Gaines often expressed in private correspondence and in letters to his commanders in Washington the view that the U.S. government should deal with Native Americans fairly and humanely. He opposed removal and war and instead advocated converting them to Christianity and allowing them to join the military. Throughout his career, Gaines supplied starving Native Americans with food, thoroughly investigated accusations of Native American violence rather than retaliating rashly, and refused to protect the rights of white squatters who settled on lands still held by Native Americans. His views were contrary to Andrew Jackson’s policies, however, creating animosity between the two. Gaines also quarreled publicly with Gen. Winfield Scott about U.S. Native American policy, and as a result Gaines was denied promotion to major general despite aggressively campaigning for the position. Instead, Gaines shared command of the U.S. military’s Eastern and Western Departments with Scott from 1821 to 1836.

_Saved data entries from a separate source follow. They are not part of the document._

@[simp] theorem Dev.mainGone_inlet : d.mainGone.pwr.inlet = d.pwr.inlet := by
  unfold Dev.mainGone
  split <;> rfl

@[simp] theorem Dev.mainGone_prsntLow : d.mainGone.pwr.prsntLow = d.pwr.prsntLow := by
  unfold Dev.mainGone
  split <;> rfl

@[simp] theorem Dev.mainGone_thermtrip : d.mainGone.pwr.thermtrip = d.pwr.thermtrip := by
  unfold Dev.mainGone
  split <;> rfl

@[simp] theorem Dev.mainGone_record : d.mainGone.can.inlet = d.can.inlet := by
  unfold Dev.mainGone
  split <;> rfl

@[simp] theorem Dev.mainGone_atBoot : d.mainGone.can.atBoot = d.can.atBoot := by
  unfold Dev.mainGone
  split <;> rfl

theorem Dev.mainGone_cold (good : d.pwr.powerGood = true) : d.mainGone.mode = .cold := by
  rw [Dev.mainGone, if_pos good]
  rfl

/-! ### A fault (R514, R515) -/

@[simp] theorem Dev.afterFail_gates (n : Nat) : (d.afterFail n).pwr.gates = false := by
  unfold Dev.afterFail
  split <;> rfl

@[simp] theorem Dev.afterFail_powerGood (n : Nat) : (d.afterFail n).pwr.powerGood = d.pwr.powerGood := by
  unfold Dev.afterFail
  split <;> rfl

theorem Dev.afterFail_inlet (n : Nat) : (d.afterFail n).pwr.inlet = if 3 ≤ n then .latched else .wait := by
  unfold Dev.afterFail
  split <;> rfl

/-- After a failure the record is as before, but for its latch. -/
theorem Dev.afterFail_record (n : Nat) : ∃ latched, (d.afterFail n).can.inlet = { d.can.inlet with latched := latched } := by
  unfold Dev.afterFail
  split
  · exact ⟨true, rfl⟩
  · exact ⟨_, rfl⟩

/-- A fault as it stands before the state that follows from it: measured, told, and recorded (R514). -/
def Dev.faultTold (d : Dev) (cause : Nat) (m : InletMeas) : Dev :=
  ((((d.measure m).setFld Fld.inlSts_cause cause).alert 5).modRecord fun r => { r with cause := cause, marker := false }).atBoot 0x1E1 []

theorem Dev.faultTold_fails (cause : Nat) (m : InletMeas) : (d.faultTold cause m).fld Fld.inlSts_fails = d.fld Fld.inlSts_fails := by
  rw [Dev.faultTold, Dev.atBoot_fld, Dev.modRecord_fld, Dev.fld, Dev.alert_reg _ _ _ (by decide), ← Dev.fld,
    Dev.fld_setFld_apart _ _ _ _ (by decide), Dev.fld, Dev.measure_reg _ _ (by decide) (by decide), ← Dev.fld]

theorem Dev.faultTold_pwr (cause : Nat) (m : InletMeas) : (d.faultTold cause m).pwr = d.pwr := by
  rw [Dev.faultTold, Dev.atBoot_pwr, Dev.modRecord_pwr, Dev.alert_pwr, Dev.setFld_pwr, Dev.measure_pwr]

theorem Dev.faultTold_record (cause : Nat) (m : InletMeas) :
    (d.faultTold cause m).can.inlet = { d.can.inlet with cause := cause, marker := false } := by
  simp [Dev.faultTold]

/-- A fault of the retried kind. -/
theorem Dev.inletFault_retried {cause : Nat} (m : InletMeas) (retried : ¬ (cause = 6 ∨ cause = 7 ∨ cause = 8)) :
    ∃ entry, d.inletFault cause m = ((((d.faultTold cause m).setFails (min 3 (d.fld Fld.inlSts_fails + 1))).afterFail
      (min 3 (d.fld Fld.inlSts_fails + 1))).modRecord fun r => { r with entry := entry }).mainGone := by
  rw [← d.faultTold_fails cause m]
  unfold Dev.inletFault
  simp only [if_neg retried]
  exact ⟨_, rfl⟩

/-- A device whose inlet is latched and whose record takes a fault's entry. -/
def Dev.latching (d : Dev) (entry : Option InletEntry) : Dev :=
  (((d.modRecord fun r => { r with latched := true }).setInlet .latched).atBoot 0x1E2 []).modRecord fun r => { r with entry := entry }

theorem Dev.latching_pwr (entry : Option InletEntry) : (d.latching entry).pwr = { d.pwr with inlet := .latched, gates := false } := by
  rw [Dev.latching, Dev.modRecord_pwr, Dev.atBoot_pwr, Dev.setInlet_pwr, Dev.modRecord_pwr]
  rfl

theorem Dev.latching_inlet (entry : Option InletEntry) :
    (d.latching entry).can.inlet = { d.can.inlet with latched := true, entry := entry } := rfl

/-- A fault that latches at once. -/
theorem Dev.inletFault_latched {cause : Nat} (m : InletMeas) (latches : cause = 6 ∨ cause = 7 ∨ cause = 8) :
    ∃ entry, d.inletFault cause m = ((d.faultTold cause m).latching entry).mainGone := by
  unfold Dev.inletFault
  simp only [if_pos latches]
  exact ⟨_, rfl⟩

theorem Dev.inletFault_thermtrip (cause : Nat) (m : InletMeas) (latches : cause = 6 ∨ cause = 7 ∨ cause = 8) :
    (d.inletFault cause m).pwr.thermtrip = d.pwr.thermtrip := by
  obtain ⟨entry, shape⟩ := d.inletFault_latched m latches
  rw [shape, Dev.mainGone_thermtrip, Dev.latching_pwr, Dev.faultTold_pwr]

/-! ### The presence pin (R507, R519) -/

/-- PRSNT_N is low again: the board is there, and no removal holds the inlet. -/
def Dev.seated (d : Dev) : Dev := ({ d with pwr := { d.pwr with prsntLow := true } } : Dev).setFlag Fld.inlSts_removal false

theorem Dev.seated_pwr : d.seated.pwr = { d.pwr with prsntLow := true } := rfl
theorem Dev.seated_can : d.seated.can = d.can := rfl

theorem Dev.seated_inletOff : d.seated.inletOff = d.flag Fld.inlOverride_off := by
  have removal : d.seated.flag Fld.inlSts_removal = false := Dev.flag_setFlag_same _ _ _ (by decide) rfl
  have override : d.seated.flag Fld.inlOverride_off = d.flag Fld.inlOverride_off := Dev.setFlag_flag_apart _ _ (by decide)
  simp [Dev.inletOff, Dev.seated_pwr, removal, override]

theorem exec_prsntNLow (s : State) : exec .prsntNLow s = s.on fun d =>
    let e := if d.pwr.prsntLow then { d with pwr := { d.pwr with prsntLow := true } } else d.seated
    if e.inletIn [.off] && !e.inletOff then e.setInlet .check else e := rfl

end

/-- What a fault of the retried kind does to a device that shows the power and the failure count of `a`. -/
theorem inletFault_failed {a d : Dev} {cause : Nat} (m : InletMeas) (retried : ¬ (cause = 6 ∨ cause = 7 ∨ cause = 8)) (pwr : d.pwr = a.pwr)
    (fails : d.fld Fld.inlSts_fails = a.fld Fld.inlSts_fails) : Failed a (settle a (d.inletFault cause m)) cause := by
  obtain ⟨entry, shape⟩ := d.inletFault_retried m retried
  rw [fails] at shape
  have told := (d.faultTold_pwr cause m).trans pwr
  have told_record := d.faultTold_record cause m
  generalize d.faultTold cause m = b at shape told told_record
  have failed_pwr : (b.setFails (min 3 (a.fld Fld.inlSts_fails + 1))).pwr = a.pwr := (b.setFails_pwr _).trans told
  have failed_record := b.setFails_inlet (min 3 (a.fld Fld.inlSts_fails + 1))
  rw [told_record] at failed_record
  generalize b.setFails (min 3 (a.fld Fld.inlSts_fails + 1)) = e at shape failed_pwr failed_record
  obtain ⟨latched, record⟩ := e.afterFail_record (min 3 (a.fld Fld.inlSts_fails + 1))
  rw [failed_record] at record
  have gates := e.afterFail_gates (min 3 (a.fld Fld.inlSts_fails + 1))
  have good := e.afterFail_powerGood (min 3 (a.fld Fld.inlSts_fails + 1))
  have inlet := e.afterFail_inlet (min 3 (a.fld Fld.inlSts_fails + 1))
  have third : (3 ≤ min 3 (a.fld Fld.inlSts_fails + 1)) = (3 ≤ a.fld Fld.inlSts_fails + 1) :=
    propext (le_min_iff.trans (and_iff_right le_rfl))
  simp only [third] at inlet
  generalize e.afterFail (min 3 (a.fld Fld.inlSts_fails + 1)) = h at shape record gates good inlet
  have kept : ∀ f, (h.modRecord f).pwr = h.pwr := fun _ => rfl
  have entered : (h.modRecord fun r => { r with entry := entry }).can.inlet = { h.can.inlet with entry := entry } := rfl
  rw [record] at entered
  have pwr' := kept fun r => { r with entry := entry }
  generalize h.modRecord (fun r => { r with entry := entry }) = g at shape entered pwr'
  rw [← pwr'] at gates good inlet
  have cold : a.pwr.powerGood = true → g.mainGone.mode = .cold := fun before =>
    g.mainGone_cold (good.trans ((congrArg Power.powerGood failed_pwr).trans before))
  have record' := g.mainGone_record.trans entered
  have gates' := g.mainGone_gates.trans gates
  have inlet' := g.mainGone_inlet.trans inlet
  have off := g.mainGone_powerGood
  generalize g.mainGone = y at shape cold record' gates' inlet' off
  rw [shape]
  exact ⟨gates', off, congrArg InletRec.cause record', congrArg InletRec.marker record', congrArg InletRec.fails record', inlet',
    fun before => settle_mode_cold (cold before)⟩

/-- What a fault that latches does. -/
theorem inletFault_latched {a d : Dev} {cause : Nat} (m : InletMeas) (latches : cause = 6 ∨ cause = 7 ∨ cause = 8)
    (good : d.pwr.powerGood = a.pwr.powerGood) (record : d.can.inlet = a.can.inlet) : Latched a (settle a (d.inletFault cause m)) cause := by
  obtain ⟨entry, shape⟩ := d.inletFault_latched m latches
  have pwr := (d.faultTold cause m).latching_pwr entry
  have inlet := (d.faultTold cause m).latching_inlet entry
  rw [d.faultTold_pwr] at pwr
  rw [d.faultTold_record, record] at inlet
  generalize (d.faultTold cause m).latching entry = e at shape pwr inlet
  have goes_cold : a.pwr.powerGood = true → (settle a (d.inletFault cause m)).mode = .cold := fun before => by
    refine settle_mode_cold ?_
    rw [shape]
    exact Dev.mainGone_cold _ (by simp [pwr, good, before])
  refine ⟨?_, ?_, ?_, ?_, ?_, ?_, ?_, goes_cold⟩ <;>
    simp [shape, pwr, inlet]

section
variable {c : Instr} {s : State} {p : Dev → Bool} {cause : Nat} {m : InletMeas}

/-- A command that reports a fault of the retried kind where it may. -/
theorem completes_failed (hc : exec c s = s.on fun d => if p d then d.inletFault cause m else d) (may : p s.dev = true)
    (retried : ¬ (cause = 6 ∨ cause = 7 ∨ cause = 8)) : Completes c s fun d => Failed s.dev d cause := by
  refine .of_settle hc ?_
  rw [if_pos may]
  exact inletFault_failed m retried rfl rfl

end

/-- Settles O2: every fault is `inletFault` with its cause; no other step lies between the command and it but what it shows or holds. -/
theorem inletFaultsRetryOrLatch : Obligations.InletFaultsRetryOrLatch := by
  unfold Obligations.InletFaultsRetryOrLatch
  refine ⟨?precharge, ?ramp, ?limit, ?trip, ?fet, ?powerGood, ?gate, ?thermtrip⟩
  case precharge =>
    intro s m vaux inlet
    exact completes_failed (p := (·.inletIn [.prechg])) rfl (by simp [Dev.inletIn, vaux, inlet]) (by decide)
  case ramp =>
    intro s m vaux inlet
    exact completes_failed (p := (·.inletIn [.ramp])) rfl (by simp [Dev.inletIn, vaux, inlet]) (by decide)
  case limit =>
    intro s m vaux inlet
    exact completes_failed (p := (·.inletIn [.ramp, .on])) rfl (by simp [Dev.inletIn, vaux, inlet]) (by decide)
  case trip =>
    intro s m vaux inlet above
    exact completes_failed (p := fun d => d.inletIn [.ramp, .on] && decide (200 * d.fld Fld.inlCfg_ilim < m.iout)) rfl
      (by simp [Dev.inletIn, vaux, inlet, above]) (by decide)
  case fet =>
    intro s m vaux inlet hot
    exact completes_failed (p := fun d => d.inletIn [.ramp, .on] && decide (d.fld Fld.inlFet_tmax ≤ d.fetTemp m)) rfl
      (by simp [Dev.inletIn, vaux, inlet, hot]) (by decide)
  case powerGood =>
    intro s m r vaux inlet down
    refine .of_settle (rfl : execPowerGoodTimeout m r s = s.on _) ?_
    have may : (s.dev.inletIn [.on] && !s.dev.pwr.powerGood) = true := by simp [Dev.inletIn, vaux, inlet, down]
    simp only [may, if_true]
    refine inletFault_failed m (by decide) ?_ ?_
    · split <;> rfl
    · split
      · exact Dev.fld_setFld_apart _ _ _ _ (by decide)
      · exact Dev.fld_setFld_apart _ _ _ _ (by decide)
      · rfl
  case gate =>
    intro s m vaux inlet low
    refine .of_settle (rfl : execGateRiseTimeout m s = s.on _) ?_
    have may : (s.dev.inletIn [.ramp] && decide (m.gate < 250)) = true := by simp [Dev.inletIn, vaux, inlet, low]
    simp only [may, if_true]
    exact inletFault_latched m (by decide) rfl rfl
  case thermtrip =>
    intro s m vaux
    refine .of_settle (rfl : execThermtripNAssert m s = s.on _) ?_
    simp only [vaux, if_true]
    exact ⟨inletFault_latched m (by decide) (by simp) (by simp), by simp [Dev.inletFault_thermtrip]⟩

/-- Settles O1: each event of the attempt ends in `setInlet`, with the marker, the delay or the main rail as its rule says. -/
theorem inletAttemptReachesOn : Obligations.InletAttemptReachesOn := by
  unfold Obligations.InletAttemptReachesOn
  refine ⟨?present, ?check, ?precharge, ?ramp, ?retry, ?clear, ?fails, ?removed⟩
  case present =>
    intro s vaux off absent no_override
    refine .of_settle (exec_prsntNLow s) ?_
    have may : (s.dev.seated.inletIn [.off] && !s.dev.seated.inletOff) = true := by
      simp [Dev.seated_inletOff, no_override, Dev.inletIn, Dev.seated_pwr, vaux, off]
    simp [absent, may, Dev.seated_pwr, Dev.seated_can]
  case check =>
    intro s m diode vaux check low present
    refine .of_settle (rfl : execInletCheckPass m diode s = s.on _) ?_
    have may : s.dev.inletIn [.check] = true := by simp [Dev.inletIn, vaux, check]
    simp [may, Nat.not_lt.mpr low, Nat.not_lt.mpr present, Dev.attempt]
  case precharge =>
    intro s m vaux prechg above
    refine .of_settle (rfl : execPrechargeComplete m s = s.on _) ?_
    have may : s.dev.inletIn [.prechg] = true := by simp [Dev.inletIn, vaux, prechg]
    simp [may, above]
  case ramp =>
    intro s m vaux ramp below above gate
    refine .of_settle (rfl : execRampComplete m s = s.on _) ?_
    have may : s.dev.inletIn [.ramp] = true := by simp [Dev.inletIn, vaux, ramp]
    simp [may, below, above, gate]
  case retry =>
    intro s vaux wait no_clear on
    refine .of_settle (rfl : execRetryWaitExpiry s = s.on _) ?_
    have may : (s.dev.inletIn [.wait] && !s.dev.pwr.clearDue) = true := by simp [Dev.inletIn, vaux, wait, no_clear]
    simp [may, on, Dev.attempt]
  case clear =>
    intro s vaux stands due on
    refine .of_settle (rfl : execClearDelayExpiry s = s.on _) ?_
    have may : Dev.inletIn { s.dev with pwr := { s.dev.pwr with clearDue := false } } [.wait, .latched] = true := by
      simp [Dev.inletIn, vaux, stands]
    have goes_on : Dev.inletOff { s.dev with pwr := { s.dev.pwr with clearDue := false } } = false := on
    simp [due, may, goes_on]
  case fails =>
    intro s vaux on
    refine .of_settle (rfl : execFailsClearTimeout s = s.on _) ?_
    have may : s.dev.inletIn [.on] = true := by simp [Dev.inletIn, vaux, on]
    simp only [may, if_true]
    exact ⟨rfl, Dev.fld_setFld_same _ _ _ (by decide), rfl⟩
  case removed =>
    intro s vaux stands
    refine .of_settle (rfl : execPrsntNHigh s = s.on _) ?_
    have may : Dev.inletIn { s.dev with pwr := { s.dev.pwr with prsntLow := false } } [.check, .prechg, .ramp, .on] = true := by
      simpa [Dev.inletIn, vaux] using stands
    simp [may]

In 1836, after the outbreak of the Texas Revolution, Gaines, now based in New Orleans, sent troops to assist Sam Houston and the Texan Army in their battle to take over Texas, which was at the time a territory of Mexico. Gaines married a third time in 1839 to Myra Clark Whitney. In 1846, Gaines issued calls for volunteer troops to assist Gen. Zachary Taylor’s forces on the Rio Grande during the Mexican-American War. The federal government censured these efforts and reproved Gaines for proceeding without orders from Washington. Throughout the period in which he was based in New Orleans, Gaines worked to influence military policy and infrastructural planning in the frontier region surrounding the Arkansas, Missouri, and Mississippi Rivers. Gaines supported establishing more military outposts in advance of civilian settlement as a method of preventing clashes between settlers, Native Americans, and foreign powers.

Gaines died in New Orleans of cholera on June 6, 1849. He is buried in Mobile in the historic Church Street Graveyard. A number of places bear his name, including towns named Gainesville in Florida, Georgia, and Texas. Fort Gaines, located at the mouth of Mobile Bay, is also named for Gaines.

Further Reading

  • Silver, James W. “Edmund Pendleton Gaines and Frontier Problems, 1801–1849.” The Journal of Southern History 1 (August 1935): 320–44.
  • ———. Edmund Pendleton Gaines, Frontier General. Baton Rouge: Louisiana State University Press, 1949.